Extended Data Fig. 8 Enforcing Notch1 signaling in Fli-1 deficient HSPCs restores the active-HSC sub-population.

WT, Fli-1ROSAΔ, Fli-1ROSAΔN1-ICiOE and N1-ICiOE BM LSK HSPCs were isolated and expanded in co-culture with a vascular niche. Collected cells were analyzed by flow cytometry and/or flow sorted for LSK HSPCs which were transcriptionally analyzed by scRNA-seq. a, BrdU was supplemented to co-culture media on day 4 post 4-OHT induction and cells were analyzed after co-cultures were terminated. Frequency of BrdU+ LSK HSPC was determined by flow cytometry. One-way ANOVA multiple comparisons was used; n = 5 BM donor mice per genotype, with 2 technical replicates per donor. Data are presented as mean values +/- SEM. b, c, Cells in co-culture were analyzed after 4 days post 4-OHT induction. b, Frequency of Cdk6+ LSK HSPC was determined by flow cytometry. One-way ANOVA multiple comparisons was used; n = 5 BM donor mice per genotype, with 2 technical replicates per donor. Data are presented as mean values +/- SEM. c, Representative flow cytometry histograms for Cdk6 gated from LSK HSPCs. Histogram plot bars indicate the gates for the positive fluorescent signal. d,e, Statistics for the relative differences in cell proportions in per cluster were calculated for all possible pairwise combinations for the four geneteic phenotype conditions as a permutation test (n = 1,000, see Supplementary Data 7). d, Compositional analysis-based bar plot presentation of frequency of cells for each genetic phenotype per cluster. e, Compositional analysis-based bar plot presentation of frequency of cells in selected HSC clusters 7 and 15 only per genetic phenotype. f, Gene ontology (GO) categories of biological processes enrichment for differentially expressed genes in scRNA-seq analyses of HSC Cluster 15 vs. HSC Cluster 7, presented in a bar plot. Positively enrichment scored processes are enriched in HSC cluster 15 while negatively enrichment scored processes are enriched in HSC cluster 7.

Source data

Extended Data Fig. 9 Notch1-driven developmental skewing towards the lymphoid T-cell lineage and T-cell leukemia is attenuated by Fli-1 deficiency.

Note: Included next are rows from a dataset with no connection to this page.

theorem window_eq {α : Type} (m : Sparse α) (a n : Nat) :
    Sparse.window m a n = (m.filter (keyIn a n)).map fun p => (p.1 - a, p.2) := rfl

/-- What replaces a range has its keys there. -/
theorem keyIn_of_mem_shifted {α : Type} {c : Sparse α} {a n : Nat} {p : Nat × α}
    (h : p ∈ (c.filter fun p => decide (p.1 < n)).map fun p => (p.1 + a, p.2)) : keyIn a n p = true := by
  obtain ⟨q, hq, rfl⟩ := List.mem_map.1 h
  have hkey : q.1 < n := by simpa using (List.mem_filter.1 hq).2
  exact keyIn_iff.2 ⟨Nat.le_add_left .., by simp only; omega⟩

/-- Two tests that no entry passes both leave none. -/
theorem filter_filter_nil {β : Type} {P Q : β → Bool} (h : ∀ p, P p = true → ¬ Q p = true) (m : List β) : (m.filter P).filter Q = [] :=
  List.filter_eq_nil_iff.2 fun p hp => h p (List.mem_filter.1 hp).2

/-- A test that implies another picks the same entries after it. -/
theorem filter_filter_of_imp {β : Type} {P Q : β → Bool} (h : ∀ p, Q p = true → P p = true) (m : List β) :
    (m.filter P).filter Q = m.filter Q := by
  rw [List.filter_filter]
  exact List.filter_congr fun p _ => by rw [Bool.and_eq_left_iff_imp]; exact h p

/-- A range that has been replaced holds what replaced it. -/
theorem window_overlay_same {α : Type} (m c : Sparse α) (a n : Nat) :
    Sparse.window (Sparse.overlay m a n c) a n = c.filter (fun p => p.1 < n) := by
  rw [window_eq, Sparse.overlay, List.filter_append, List.filter_append, List.filter_eq_self.2 fun p => keyIn_of_mem_shifted,
    filter_filter_nil (by simp only [keyIn_iff, decide_eq_true_eq]; omega),
    filter_filter_nil (by simp only [keyIn_iff, decide_eq_true_eq]; omega)]
  simp [Function.comp_def]

/-- A range apart from one that has been replaced holds what it held. -/
theorem window_overlay_apart {α : Type} (m c : Sparse α) {a n b k : Nat} (h : b + k ≤ a ∨ a + n ≤ b) :
    Sparse.window (Sparse.overlay m a n c) b k = Sparse.window m b k := by
  have hmid : ((c.filter fun p => decide (p.1 < n)).map fun p => (p.1 + a, p.2)).filter (keyIn b k) = [] :=
    List.filter_eq_nil_iff.2 fun p hp hkey => by
      have := keyIn_iff.1 (keyIn_of_mem_shifted hp)
      have := keyIn_iff.1 hkey
      omega
  rw [window_eq, window_eq, Sparse.overlay, List.filter_append, List.filter_append, hmid, List.append_nil]
  rcases h with h | h
  case inl =>
    rw [filter_filter_nil (Q := keyIn b k) (P := fun p => decide (a + n ≤ p.1)) (by simp only [keyIn_iff, decide_eq_true_eq]; omega),
      filter_filter_of_imp (by simp only [keyIn_iff, decide_eq_true_eq]; omega), List.append_nil]
  case inr =>
    rw [filter_filter_nil (Q := keyIn b k) (P := fun p => decide (p.1 < a)) (by simp only [keyIn_iff, decide_eq_true_eq]; omega),
      filter_filter_of_imp (by simp only [keyIn_iff, decide_eq_true_eq]; omega), List.nil_append]

theorem key_lt_of_mem_ofList {α : Type} [DecidableEq α] {d : α} {xs : List α} {a : Nat} {p : Nat × α}
    (hp : p ∈ Sparse.ofList d a xs) : p.1 < a + xs.length := by
  induction xs generalizing a with
  | nil => simp [Sparse.ofList] at hp
  | cons x xs ih =>
    have hstep : p ∈ Sparse.ofList d (a + 1) xs → p.1 < a + (xs.length + 1) := fun h => by have := ih h; omega
    rw [Sparse.ofList] at hp
    split at hp
    · exact hstep hp
    · rcases List.mem_cons.1 hp with rfl | hp
      · simp
      · exact hstep hp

WT, Fli-1ROSAΔ, Fli-1ROSAΔN1-ICiOE, and N1-ICiOE BM LSK HSPCs were isolated and expanded. At the end of the expansion step in co-culture, cells were collected and hematopoietic LSK HSPCs were competitively transplanted with total SJL BM cells into lethally irradiated SJL mice a. Survival plot for mice transplanted with WT, Fli-1ROSAΔ, Fli-1ROSAΔN1-ICiOE, and N1-ICiOE expanded LSK HSPCs. Gehan-Breslow-Wilcoxon test was used; n = 11-14 mice per genotype group. b-h, At week 5 post transplantation of WT and N1-ICiOE BM LSK HSPCs blood was collected and hematological parameters were scored using HESKA hematological analyzer or by flow cytometry. Data are presented as mean values +/- SEM. b, White blood cell (WBC), c, red blood cell (RBC), and d, Platelet counts are presented per 1 µL of blood. e, Frequency of chimerism as determined by flow cytometry. f, Representative flow cytometry dot plots for CD45.2 and CD45.1 congenic markers for WT (upper) N1-ICiOE (lower) transplanted mice. g, Frequency of transplanted chimeric cell distribution among hematopoietic lineages as determined by flow cytometry. h, Representative flow cytometry dot plots for CD3 and B220 lymphoid markers for WT (left) N1-ICiOE (right) transplanted mice. Unpaired two tailed t-test was used; n = 8 per WT or N1-ICiOE. i-k, Frequency of chimerism among myeloid cells, B-cells, and T-cells as determined by flow cytometry. One-way ANOVA multiple comparisons was used; n = 8 recipient mice per genotype. Data are presented as mean values +/- SEM.

Source data

Extended Data Fig. 10 Transcriptional comparison distinguishes distinct activation states for neonatal and adult HSPCs.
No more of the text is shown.